Mr. McWilliams filed suit against Logicon in federal district court on December 13, 1995, alleging that during the course of his employment with Logicon, he suffered from a number of disabling conditions for which he requested accommodation, and that Logicon discriminatorily terminated his employment as a result of his disabling conditions in violation of the Americans with Disabilities Act, 42 U.S.C. § 12101 et seq.

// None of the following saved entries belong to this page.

-- ==== Sys2Proof/Laws/State.lean ====
section
/-! SUPPORT. What each update of the state leaves alone, field by field, and what it makes of the field it is about. -/

namespace Sys2Proof.Laws

open Sys2Proof Sys2Proof.Machine

/-! ### setCore -/

@[simp] theorem setCore_clusters (s : State) (c : CoreId) (x : Core) : (s.setCore c x).clusters = s.clusters := rfl
@[simp] theorem setCore_engines (s : State) (c : CoreId) (x : Core) : (s.setCore c x).engines = s.engines := rfl
@[simp] theorem setCore_hbm (s : State) (c : CoreId) (x : Core) : (s.setCore c x).hbm = s.hbm := rfl
@[simp] theorem setCore_scm (s : State) (c : CoreId) (x : Core) : (s.setCore c x).scm = s.scm := rfl
@[simp] theorem setCore_scmBuf (s : State) (c : CoreId) (x : Core) : (s.setCore c x).scmBuf = s.scmBuf := rfl
@[simp] theorem setCore_accesses (s : State) (c : CoreId) (x : Core) : (s.setCore c x).accesses = s.accesses := rfl
@[simp] theorem setCore_jobs (s : State) (c : CoreId) (x : Core) : (s.setCore c x).jobs = s.jobs := rfl
@[simp] theorem setCore_nextJob (s : State) (c : CoreId) (x : Core) : (s.setCore c x).nextJob = s.nextJob := rfl
@[simp] theorem setCore_trans (s : State) (c : CoreId) (x : Core) : (s.setCore c x).trans = s.trans := rfl
@[simp] theorem setCore_elog (s : State) (c : CoreId) (x : Core) : (s.setCore c x).elog = s.elog := rfl
@[simp] theorem setCore_rtabBase (s : State) (c : CoreId) (x : Core) : (s.setCore c x).rtabBase = s.rtabBase := rfl
@[simp] theorem setCore_regStat (s : State) (c : CoreId) (x : Core) : (s.setCore c x).regStat = s.regStat := rfl
@[simp] theorem setCore_regions (s : State) (c : CoreId) (x : Core) : (s.setCore c x).regions = s.regions := rfl
@[simp] theorem setCore_tasks (s : State) (c : CoreId) (x : Core) : (s.setCore c x).tasks = s.tasks := rfl
@[simp] theorem setCore_readyCount (s : State) (c : CoreId) (x : Core) : (s.setCore c x).readyCount = s.readyCount := rfl
@[simp] theorem setCore_parts (s : State) (c : CoreId) (x : Core) : (s.setCore c x).parts = s.parts := rfl
@[simp] theorem setCore_power (s : State) (c : CoreId) (x : Core) : (s.setCore c x).power = s.power := rfl
@[simp] theorem setCore_hib (s : State) (c : CoreId) (x : Core) : (s.setCore c x).hib = s.hib := rfl
@[simp] theorem setCore_boot (s : State) (c : CoreId) (x : Core) : (s.setCore c x).boot = s.boot := rfl
@[simp] theorem setCore_leases (s : State) (c : CoreId) (x : Core) : (s.setCore c x).leases = s.leases := rfl
@[simp] theorem setCore_leaseReqs (s : State) (c : CoreId) (x : Core) : (s.setCore c x).leaseReqs = s.leaseReqs := rfl
@[simp] theorem setCore_nextLease (s : State) (c : CoreId) (x : Core) : (s.setCore c x).nextLease = s.nextLease := rfl
@[simp] theorem setCore_leaseSeqs (s : State) (c : CoreId) (x : Core) : (s.setCore c x).leaseSeqs = s.leaseSeqs := rfl
@[simp] theorem setCore_packets (s : State) (c : CoreId) (x : Core) : (s.setCore c x).packets = s.packets := rfl
@[simp] theorem setCore_l2 (s : State) (c : CoreId) (x : Core) : (s.setCore c x).l2 = s.l2 := rfl
@[simp] theorem setCore_charges (s : State) (c : CoreId) (x : Core) : (s.setCore c x).charges = s.charges := rfl
@[simp] theorem setCore_accruedAt (s : State) (c : CoreId) (x : Core) : (s.setCore c x).accruedAt = s.accruedAt := rfl
@[simp] theorem setCore_alloc (s : State) (c : CoreId) (x : Core) : (s.setCore c x).alloc = s.alloc := rfl
@[simp] theorem setCore_strands (s : State) (c : CoreId) (x : Core) : (s.setCore c x).strands = s.strands := rfl
@[simp] theorem setCore_rings (s : State) (c : CoreId) (x : Core) : (s.setCore c x).rings = s.rings := rfl
@[simp] theorem setCore_receivers (s : State) (c : CoreId) (x : Core) : (s.setCore c x).receivers = s.receivers := rfl
@[simp] theorem setCore_lockedAt (s : State) (c : CoreId) (x : Core) : (s.setCore c x).lockedAt = s.lockedAt := rfl
@[simp] theorem setCore_modid (s : State) (c : CoreId) (x : Core) : (s.setCore c x).modid = s.modid := rfl
@[simp] theorem setCore_fabRows (s : State) (c : CoreId) (x : Core) : (s.setCore c x).fabRows = s.fabRows := rfl
@[simp] theorem setCore_fabCols (s : State) (c : CoreId) (x : Core) : (s.setCore c x).fabCols = s.fabCols := rfl
@[simp] theorem setCore_trained (s : State) (c : CoreId) (x : Core) : (s.setCore c x).trained = s.trained := rfl
@[simp] theorem setCore_supEvents (s : State) (c : CoreId) (x : Core) : (s.setCore c x).supEvents = s.supEvents := rfl
@[simp] theorem setCore_nextFence (s : State) (c : CoreId) (x : Core) : (s.setCore c x).nextFence = s.nextFence := rfl
@[simp] theorem setCore_cur (s : State) (c : CoreId) (x : Core) : (s.setCore c x).cur = s.cur := rfl
@[simp] theorem setCore_curSlot (s : State) (c : CoreId) (x : Core) : (s.setCore c x).curSlot = s.curSlot := rfl
@[simp] theorem setCore_curWord (s : State) (c : CoreId) (x : Core) : (s.setCore c x).curWord = s.curWord := rfl
@[simp] theorem setCore_curEng (s : State) (c : CoreId) (x : Core) : (s.setCore c x).curEng = s.curEng := rfl
@[simp] theorem setCore_subj (s : State) (c : CoreId) (x : Core) : (s.setCore c x).subj = s.subj := rfl
@[simp] theorem setCore_now (s : State) (c : CoreId) (x : Core) : (s.setCore c x).now = s.now := rfl
@[simp] theorem setCore_choices (s : State) (c : CoreId) (x : Core) : (s.setCore c x).choices = s.choices := rfl
@[simp] theorem setCore_trial (s : State) (c : CoreId) (x : Core) : (s.setCore c x).trial = s.trial := rfl
@[simp] theorem setCore_met (s : State) (c : CoreId) (x : Core) : (s.setCore c x).met = s.met := rfl
@[simp] theorem setCore_agenda (s : State) (c : CoreId) (x : Core) : (s.setCore c x).agenda = s.agenda := rfl

/-! ### modCore -/

@[simp] theorem modCore_clusters (s : State) (c : CoreId) (f : Core → Core) : (s.modCore c f).clusters = s.clusters := rfl
@[simp] theorem modCore_engines (s : State) (c : CoreId) (f : Core → Core) : (s.modCore c f).engines = s.engines := rfl
@[simp] theorem modCore_hbm (s : State) (c : CoreId) (f : Core → Core) : (s.modCore c f).hbm = s.hbm := rfl
@[simp] theorem modCore_scm (s : State) (c : CoreId) (f : Core → Core) : (s.modCore c f).scm = s.scm := rfl
@[simp] theorem modCore_scmBuf (s : State) (c : CoreId) (f : Core → Core) : (s.modCore c f).scmBuf = s.scmBuf := rfl
@[simp] theorem modCore_accesses (s : State) (c : CoreId) (f : Core → Core) : (s.modCore c f).accesses = s.accesses := rfl
@[simp] theorem modCore_jobs (s : State) (c : CoreId) (f : Core → Core) : (s.modCore c f).jobs = s.jobs := rfl
@[simp] theorem modCore_nextJob (s : State) (c : CoreId) (f : Core → Core) : (s.modCore c f).nextJob = s.nextJob := rfl
@[simp] theorem modCore_trans (s : State) (c : CoreId) (f : Core → Core) : (s.modCore c f).trans = s.trans := rfl
@[simp] theorem modCore_elog (s : State) (c : CoreId) (f : Core → Core) : (s.modCore c f).elog = s.elog := rfl
@[simp] theorem modCore_rtabBase (s : State) (c : CoreId) (f : Core → Core) : (s.modCore c f).rtabBase = s.rtabBase := rfl
@[simp] theorem modCore_regStat (s : State) (c : CoreId) (f : Core → Core) : (s.modCore c f).regStat = s.regStat := rfl
@[simp] theorem modCore_regions (s : State) (c : CoreId) (f : Core → Core) : (s.modCore c f).regions = s.regions := rfl
@[simp] theorem modCore_tasks (s : State) (c : CoreId) (f : Core → Core) : (s.modCore c f).tasks = s.tasks := rfl
@[simp] theorem modCore_readyCount (s : State) (c : CoreId) (f : Core → Core) : (s.modCore c f).readyCount = s.readyCount := rfl
@[simp] theorem modCore_parts (s : State) (c : CoreId) (f : Core → Core) : (s.modCore c f).parts = s.parts := rfl
@[simp] theorem modCore_power (s : State) (c : CoreId) (f : Core → Core) : (s.modCore c f).power = s.power := rfl
@[simp] theorem modCore_hib (s : State) (c : CoreId) (f : Core → Core) : (s.modCore c f).hib = s.hib := rfl
@[simp] theorem modCore_boot (s : State) (c : CoreId) (f : Core → Core) : (s.modCore c f).boot = s.boot := rfl
@[simp] theorem modCore_leases (s : State) (c : CoreId) (f : Core → Core) : (s.modCore c f).leases = s.leases := rfl
@[simp] theorem modCore_leaseReqs (s : State) (c : CoreId) (f : Core → Core) : (s.modCore c f).leaseReqs = s.leaseReqs := rfl
@[simp] theorem modCore_nextLease (s : State) (c : CoreId) (f : Core → Core) : (s.modCore c f).nextLease = s.nextLease := rfl
@[simp] theorem modCore_leaseSeqs (s : State) (c : CoreId) (f : Core → Core) : (s.modCore c f).leaseSeqs = s.leaseSeqs := rfl
@[simp] theorem modCore_packets (s : State) (c : CoreId) (f : Core → Core) : (s.modCore c f).packets = s.packets := rfl
@[simp] theorem modCore_l2 (s : State) (c : CoreId) (f : Core → Core) : (s.modCore c f).l2 = s.l2 := rfl
@[simp] theorem modCore_charges (s : State) (c : CoreId) (f : Core → Core) : (s.modCore c f).charges = s.charges := rfl
@[simp] theorem modCore_accruedAt (s : State) (c : CoreId) (f : Core → Core) : (s.modCore c f).accruedAt = s.accruedAt := rfl
@[simp] theorem modCore_alloc (s : State) (c : CoreId) (f : Core → Core) : (s.modCore c f).alloc = s.alloc := rfl
@[simp] theorem modCore_strands (s : State) (c : CoreId) (f : Core → Core) : (s.modCore c f).strands = s.strands := rfl
@[simp] theorem modCore_rings (s : State) (c : CoreId) (f : Core → Core) : (s.modCore c f).rings = s.rings := rfl
@[simp] theorem modCore_receivers (s : State) (c : CoreId) (f : Core → Core) : (s.modCore c f).receivers = s.receivers := rfl
@[simp] theorem modCore_lockedAt (s : State) (c : CoreId) (f : Core → Core) : (s.modCore c f).lockedAt = s.lockedAt := rfl
@[simp] theorem modCore_modid (s : State) (c : CoreId) (f : Core → Core) : (s.modCore c f).modid = s.modid := rfl
@[simp] theorem modCore_fabRows (s : State) (c : CoreId) (f : Core → Core) : (s.modCore c f).fabRows = s.fabRows := rfl
@[simp] theorem modCore_fabCols (s : State) (c : CoreId) (f : Core → Core) : (s.modCore c f).fabCols = s.fabCols := rfl
@[simp] theorem modCore_trained (s : State) (c : CoreId) (f : Core → Core) : (s.modCore c f).trained = s.trained := rfl
@[simp] theorem modCore_supEvents (s : State) (c : CoreId) (f : Core → Core) : (s.modCore c f).supEvents = s.supEvents := rfl
@[simp] theorem modCore_nextFence (s : State) (c : CoreId) (f : Core → Core) : (s.modCore c f).nextFence = s.nextFence := rfl
@[simp] theorem modCore_cur (s : State) (c : CoreId) (f : Core → Core) : (s.modCore c f).cur = s.cur := rfl
@[simp] theorem modCore_curSlot (s : State) (c : CoreId) (f : Core → Core) : (s.modCore c f).curSlot = s.curSlot := rfl
@[simp] theorem modCore_curWord (s : State) (c : CoreId) (f : Core → Core) : (s.modCore c f).curWord = s.curWord := rfl
@[simp] theorem modCore_curEng (s : State) (c : CoreId) (f : Core → Core) : (s.modCore c f).curEng = s.curEng := rfl
@[simp] theorem modCore_subj (s : State) (c : CoreId) (f : Core → Core) : (s.modCore c f).subj = s.subj := rfl
@[simp] theorem modCore_now (s : State) (c : CoreId) (f : Core → Core) : (s.modCore c f).now = s.now := rfl
@[simp] theorem modCore_choices (s : State) (c : CoreId) (f : Core → Core) : (s.modCore c f).choices = s.choices := rfl
@[simp] theorem modCore_trial (s : State) (c : CoreId) (f : Core → Core) : (s.modCore c f).trial = s.trial := rfl
@[simp] theorem modCore_met (s : State) (c : CoreId) (f : Core → Core) : (s.modCore c f).met = s.met := rfl
@[simp] theorem modCore_agenda (s : State) (c : CoreId) (f : Core → Core) : (s.modCore c f).agenda = s.agenda := rfl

Logicon responded to Mr. McWilliams' complaint on January 3, 1996, with a motion requesting the court dismiss the complaint for lack of subject matter jurisdiction or, in the alternative, stay litigation pending arbitration pursuant to the clauses contained in the above-referenced acceptance letters.2 The district court entered an order granting a stay pending arbitration on July 9, 1996 and at Mr. McWilliams' request, appointed a former state court judge as arbitrator. On May 23, 1997, the district court entered judgment on the arbitration award in favor of Logicon. This appeal followed.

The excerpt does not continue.